[Stored data]
/-! ### updCtx -/

@[simp] theorem Device.updCtx_ctx_same (d : Device) (n : Nat) (f : Ctx → Ctx) : (d.updCtx n f).ctx n = f (d.ctx n) := by simp [Device.ctx, Device.updCtx]
theorem Device.updCtx_ctx_ne (d : Device) (n : Nat) (f : Ctx → Ctx) {j : Nat} (h : j ≠ n) : (d.updCtx n f).ctx j = d.ctx j := by simp [Device.ctx, Device.updCtx, Tbl.get_upd_ne _ _ _ h]
@[simp] theorem Device.updCtx_part (d : Device) (n : Nat) (f : Ctx → Ctx) : (d.updCtx n f).part = d.part := rfl
@[simp] theorem Device.updCtx_time (d : Device) (n : Nat) (f : Ctx → Ctx) : (d.updCtx n f).time = d.time := rfl
@[simp] theorem Device.updCtx_second (d : Device) (n : Nat) (f : Ctx → Ctx) : (d.updCtx n f).second = d.second := rfl
@[simp] theorem Device.updCtx_free (d : Device) (n : Nat) (f : Ctx → Ctx) : (d.updCtx n f).free = d.free := rfl
@[simp] theorem Device.updCtx_out (d : Device) (n : Nat) (f : Ctx → Ctx) : (d.updCtx n f).out = d.out := rfl
@[simp] theorem Device.updCtx_regs (d : Device) (n : Nat) (f : Ctx → Ctx) : (d.updCtx n f).regs = d.regs := rfl
@[simp] theorem Device.updCtx_cnt (d : Device) (n : Nat) (f : Ctx → Ctx) : (d.updCtx n f).cnt = d.cnt := rfl
@[simp] theorem Device.updCtx_allots (d : Device) (n : Nat) (f : Ctx → Ctx) : (d.updCtx n f).allots = d.allots := rfl
@[simp] theorem Device.updCtx_sqs (d : Device) (n : Nat) (f : Ctx → Ctx) : (d.updCtx n f).sqs = d.sqs := rfl
@[simp] theorem Device.updCtx_cqs (d : Device) (n : Nat) (f : Ctx → Ctx) : (d.updCtx n f).cqs = d.cqs := rfl
@[simp] theorem Device.updCtx_cmds (d : Device) (n : Nat) (f : Ctx → Ctx) : (d.updCtx n f).cmds = d.cmds := rfl
@[simp] theorem Device.updCtx_order (d : Device) (n : Nat) (f : Ctx → Ctx) : (d.updCtx n f).order = d.order := rfl
@[simp] theorem Device.updCtx_nextBatch (d : Device) (n : Nat) (f : Ctx → Ctx) : (d.updCtx n f).nextBatch = d.nextBatch := rfl
@[simp] theorem Device.updCtx_routines (d : Device) (n : Nat) (f : Ctx → Ctx) : (d.updCtx n f).routines = d.routines := rfl
@[simp] theorem Device.updCtx_oldImages (d : Device) (n : Nat) (f : Ctx → Ctx) : (d.updCtx n f).oldImages = d.oldImages := rfl
@[simp] theorem Device.updCtx_cache (d : Device) (n : Nat) (f : Ctx → Ctx) : (d.updCtx n f).cache = d.cache := rfl
@[simp] theorem Device.updCtx_weirs (d : Device) (n : Nat) (f : Ctx → Ctx) : (d.updCtx n f).weirs = d.weirs := rfl
@[simp] theorem Device.updCtx_rsv (d : Device) (n : Nat) (f : Ctx → Ctx) : (d.updCtx n f).rsv = d.rsv := rfl
@[simp] theorem Device.updCtx_engs (d : Device) (n : Nat) (f : Ctx → Ctx) : (d.updCtx n f).engs = d.engs := rfl
@[simp] theorem Device.updCtx_lats (d : Device) (n : Nat) (f : Ctx → Ctx) : (d.updCtx n f).lats = d.lats := rfl
@[simp] theorem Device.updCtx_saveGen (d : Device) (n : Nat) (f : Ctx → Ctx) : (d.updCtx n f).saveGen = d.saveGen := rfl
@[simp] theorem Device.updCtx_lastSweep (d : Device) (n : Nat) (f : Ctx → Ctx) : (d.updCtx n f).lastSweep = d.lastSweep := rfl
@[simp] theorem Device.updCtx_lius (d : Device) (n : Nat) (f : Ctx → Ctx) : (d.updCtx n f).lius = d.lius := rfl
@[simp] theorem Device.updCtx_liuWait (d : Device) (n : Nat) (f : Ctx → Ctx) : (d.updCtx n f).liuWait = d.liuWait := rfl
@[simp] theorem Device.updCtx_liuHigh (d : Device) (n : Nat) (f : Ctx → Ctx) : (d.updCtx n f).liuHigh = d.liuHigh := rfl
@[simp] theorem Device.updCtx_digs (d : Device) (n : Nat) (f : Ctx → Ctx) : (d.updCtx n f).digs = d.digs := rfl
@[simp] theorem Device.updCtx_digArrive (d : Device) (n : Nat) (f : Ctx → Ctx) : (d.updCtx n f).digArrive = d.digArrive := rfl
@[simp] theorem Device.updCtx_digWait (d : Device) (n : Nat) (f : Ctx → Ctx) : (d.updCtx n f).digWait = d.digWait := rfl
@[simp] theorem Device.updCtx_digHigh (d : Device) (n : Nat) (f : Ctx → Ctx) : (d.updCtx n f).digHigh = d.digHigh := rfl
@[simp] theorem Device.updCtx_digSlotSel (d : Device) (n : Nat) (f : Ctx → Ctx) : (d.updCtx n f).digSlotSel = d.digSlotSel := rfl
@[simp] theorem Device.updCtx_whd (d : Device) (n : Nat) (f : Ctx → Ctx) : (d.updCtx n f).whd = d.whd := rfl
@[simp] theorem Device.updCtx_cis (d : Device) (n : Nat) (f : Ctx → Ctx) : (d.updCtx n f).cis = d.cis := rfl
@[simp] theorem Device.updCtx_ss (d : Device) (n : Nat) (f : Ctx → Ctx) : (d.updCtx n f).ss = d.ss := rfl
@[simp] theorem Device.updCtx_gates (d : Device) (n : Nat) (f : Ctx → Ctx) : (d.updCtx n f).gates = d.gates := rfl
@[simp] theorem Device.updCtx_dselGate (d : Device) (n : Nat) (f : Ctx → Ctx) : (d.updCtx n f).dselGate = d.dselGate := rfl
@[simp] theorem Device.updCtx_dselRegion (d : Device) (n : Nat) (f : Ctx → Ctx) : (d.updCtx n f).dselRegion = d.dselRegion := rfl
@[simp] theorem Device.updCtx_dselErr (d : Device) (n : Nat) (f : Ctx → Ctx) : (d.updCtx n f).dselErr = d.dselErr := rfl
@[simp] theorem Device.updCtx_dselCause (d : Device) (n : Nat) (f : Ctx → Ctx) : (d.updCtx n f).dselCause = d.dselCause := rfl
@[simp] theorem Device.updCtx_dstage (d : Device) (n : Nat) (f : Ctx → Ctx) : (d.updCtx n f).dstage = d.dstage := rfl
@[simp] theorem Device.updCtx_fl (d : Device) (n : Nat) (f : Ctx → Ctx) : (d.updCtx n f).fl = d.fl := rfl
@[simp] theorem Device.updCtx_flt (d : Device) (n : Nat) (f : Ctx → Ctx) : (d.updCtx n f).flt = d.flt := rfl
@[simp] theorem Device.updCtx_lev (d : Device) (n : Nat) (f : Ctx → Ctx) : (d.updCtx n f).lev = d.lev := rfl
@[simp] theorem Device.updCtx_evr (d : Device) (n : Nat) (f : Ctx → Ctx) : (d.updCtx n f).evr = d.evr := rfl
@[simp] theorem Device.updCtx_ws (d : Device) (n : Nat) (f : Ctx → Ctx) : (d.updCtx n f).ws = d.ws := rfl
@[simp] theorem Device.updCtx_md (d : Device) (n : Nat) (f : Ctx → Ctx) : (d.updCtx n f).md = d.md := rfl
@[simp] theorem Device.updCtx_boot (d : Device) (n : Nat) (f : Ctx → Ctx) : (d.updCtx n f).boot = d.boot := rfl
@[simp] theorem Device.updCtx_brd (d : Device) (n : Nat) (f : Ctx → Ctx) : (d.updCtx n f).brd = d.brd := rfl
@[simp] theorem Device.updCtx_at_allot (d : Device) (n : Nat) (f : Ctx → Ctx) (i : Nat) : (d.updCtx n f).allot i = d.allot i := rfl
@[simp] theorem Device.updCtx_at_sq (d : Device) (n : Nat) (f : Ctx → Ctx) (i j : Nat) : (d.updCtx n f).sq i j = d.sq i j := rfl
@[simp] theorem Device.updCtx_at_cq (d : Device) (n : Nat) (f : Ctx → Ctx) (i j : Nat) : (d.updCtx n f).cq i j = d.cq i j := rfl
@[simp] theorem Device.updCtx_at_adm (d : Device) (n : Nat) (f : Ctx → Ctx) (i : Nat) : (d.updCtx n f).adm i = d.adm i := rfl
@[simp] theorem Device.updCtx_at_cmd (d : Device) (n : Nat) (f : Ctx → Ctx) (i : Nat) : (d.updCtx n f).cmd i = d.cmd i := rfl
@[simp] theorem Device.updCtx_at_weir (d : Device) (n : Nat) (f : Ctx → Ctx) (i : Nat) : (d.updCtx n f).weir i = d.weir i := rfl
@[simp] theorem Device.updCtx_at_eng (d : Device) (n : Nat) (f : Ctx → Ctx) (i : Nat) : (d.updCtx n f).eng i = d.eng i := rfl
@[simp] theorem Device.updCtx_at_lat (d : Device) (n : Nat) (f : Ctx → Ctx) (i : Nat) : (d.updCtx n f).lat i = d.lat i := rfl
@[simp] theorem Device.updCtx_at_liu (d : Device) (n : Nat) (f : Ctx → Ctx) (i : Nat) : (d.updCtx n f).liu i = d.liu i := rfl
@[simp] theorem Device.updCtx_at_dig (d : Device) (n : Nat) (f : Ctx → Ctx) (i : Nat) : (d.updCtx n f).dig i = d.dig i := rfl
@[simp] theorem Device.updCtx_at_gate (d : Device) (n : Nat) (f : Ctx → Ctx) (i : Nat) : (d.updCtx n f).gate i = d.gate i := rfl
@[simp] theorem Device.updCtx_at_drbg (d : Device) (n : Nat) (f : Ctx → Ctx) (i : Nat) : (d.updCtx n f).drbg i = d.drbg i := rfl
@[simp] theorem Device.updCtx_at_slot (d : Device) (n : Nat) (f : Ctx → Ctx) (i : Nat) : (d.updCtx n f).slot i = d.slot i := rfl
@[simp] theorem Device.updCtx_at_unit (d : Device) (n : Nat) (f : Ctx → Ctx) (i j : Nat) : (d.updCtx n f).unit i j = d.unit i j := rfl
@[simp] theorem Device.updCtx_at_levSrc (d : Device) (n : Nat) (f : Ctx → Ctx) (i : Nat) : (d.updCtx n f).levSrc i = d.levSrc i := rfl
@[simp] theorem Device.updCtx_at_peer (d : Device) (n : Nat) (f : Ctx → Ctx) (i : Nat) : (d.updCtx n f).peer i = d.peer i := rfl
@[simp] theorem Device.updCtx_at_reg (d : Device) (n : Nat) (f : Ctx → Ctx) (i : Nat) : (d.updCtx n f).reg i = d.reg i := rfl
@[simp] theorem Device.updCtx_at_count (d : Device) (n : Nat) (f : Ctx → Ctx) (i : Nat) : (d.updCtx n f).count i = d.count i := rfl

◆ Your assignment
Set down, unchanged, only those lines above that fall between the line with "d.evr := rfl" and the line with "d.lat i := rfl", the two end lines included.

◆ Problem solution
@[simp] theorem Device.updCtx_evr (d : Device) (n : Nat) (f : Ctx → Ctx) : (d.updCtx n f).evr = d.evr := rfl
@[simp] theorem Device.updCtx_ws (d : Device) (n : Nat) (f : Ctx → Ctx) : (d.updCtx n f).ws = d.ws := rfl
@[simp] theorem Device.updCtx_md (d : Device) (n : Nat) (f : Ctx → Ctx) : (d.updCtx n f).md = d.md := rfl
@[simp] theorem Device.updCtx_boot (d : Device) (n : Nat) (f : Ctx → Ctx) : (d.updCtx n f).boot = d.boot := rfl
@[simp] theorem Device.updCtx_brd (d : Device) (n : Nat) (f : Ctx → Ctx) : (d.updCtx n f).brd = d.brd := rfl
@[simp] theorem Device.updCtx_at_allot (d : Device) (n : Nat) (f : Ctx → Ctx) (i : Nat) : (d.updCtx n f).allot i = d.allot i := rfl
@[simp] theorem Device.updCtx_at_sq (d : Device) (n : Nat) (f : Ctx → Ctx) (i j : Nat) : (d.updCtx n f).sq i j = d.sq i j := rfl
@[simp] theorem Device.updCtx_at_cq (d : Device) (n : Nat) (f : Ctx → Ctx) (i j : Nat) : (d.updCtx n f).cq i j = d.cq i j := rfl
@[simp] theorem Device.updCtx_at_adm (d : Device) (n : Nat) (f : Ctx → Ctx) (i : Nat) : (d.updCtx n f).adm i = d.adm i := rfl
@[simp] theorem Device.updCtx_at_cmd (d : Device) (n : Nat) (f : Ctx → Ctx) (i : Nat) : (d.updCtx n f).cmd i = d.cmd i := rfl
@[simp] theorem Device.updCtx_at_weir (d : Device) (n : Nat) (f : Ctx → Ctx) (i : Nat) : (d.updCtx n f).weir i = d.weir i := rfl
@[simp] theorem Device.updCtx_at_eng (d : Device) (n : Nat) (f : Ctx → Ctx) (i : Nat) : (d.updCtx n f).eng i = d.eng i := rfl
@[simp] theorem Device.updCtx_at_lat (d : Device) (n : Nat) (f : Ctx → Ctx) (i : Nat) : (d.updCtx n f).lat i = d.lat i := rfl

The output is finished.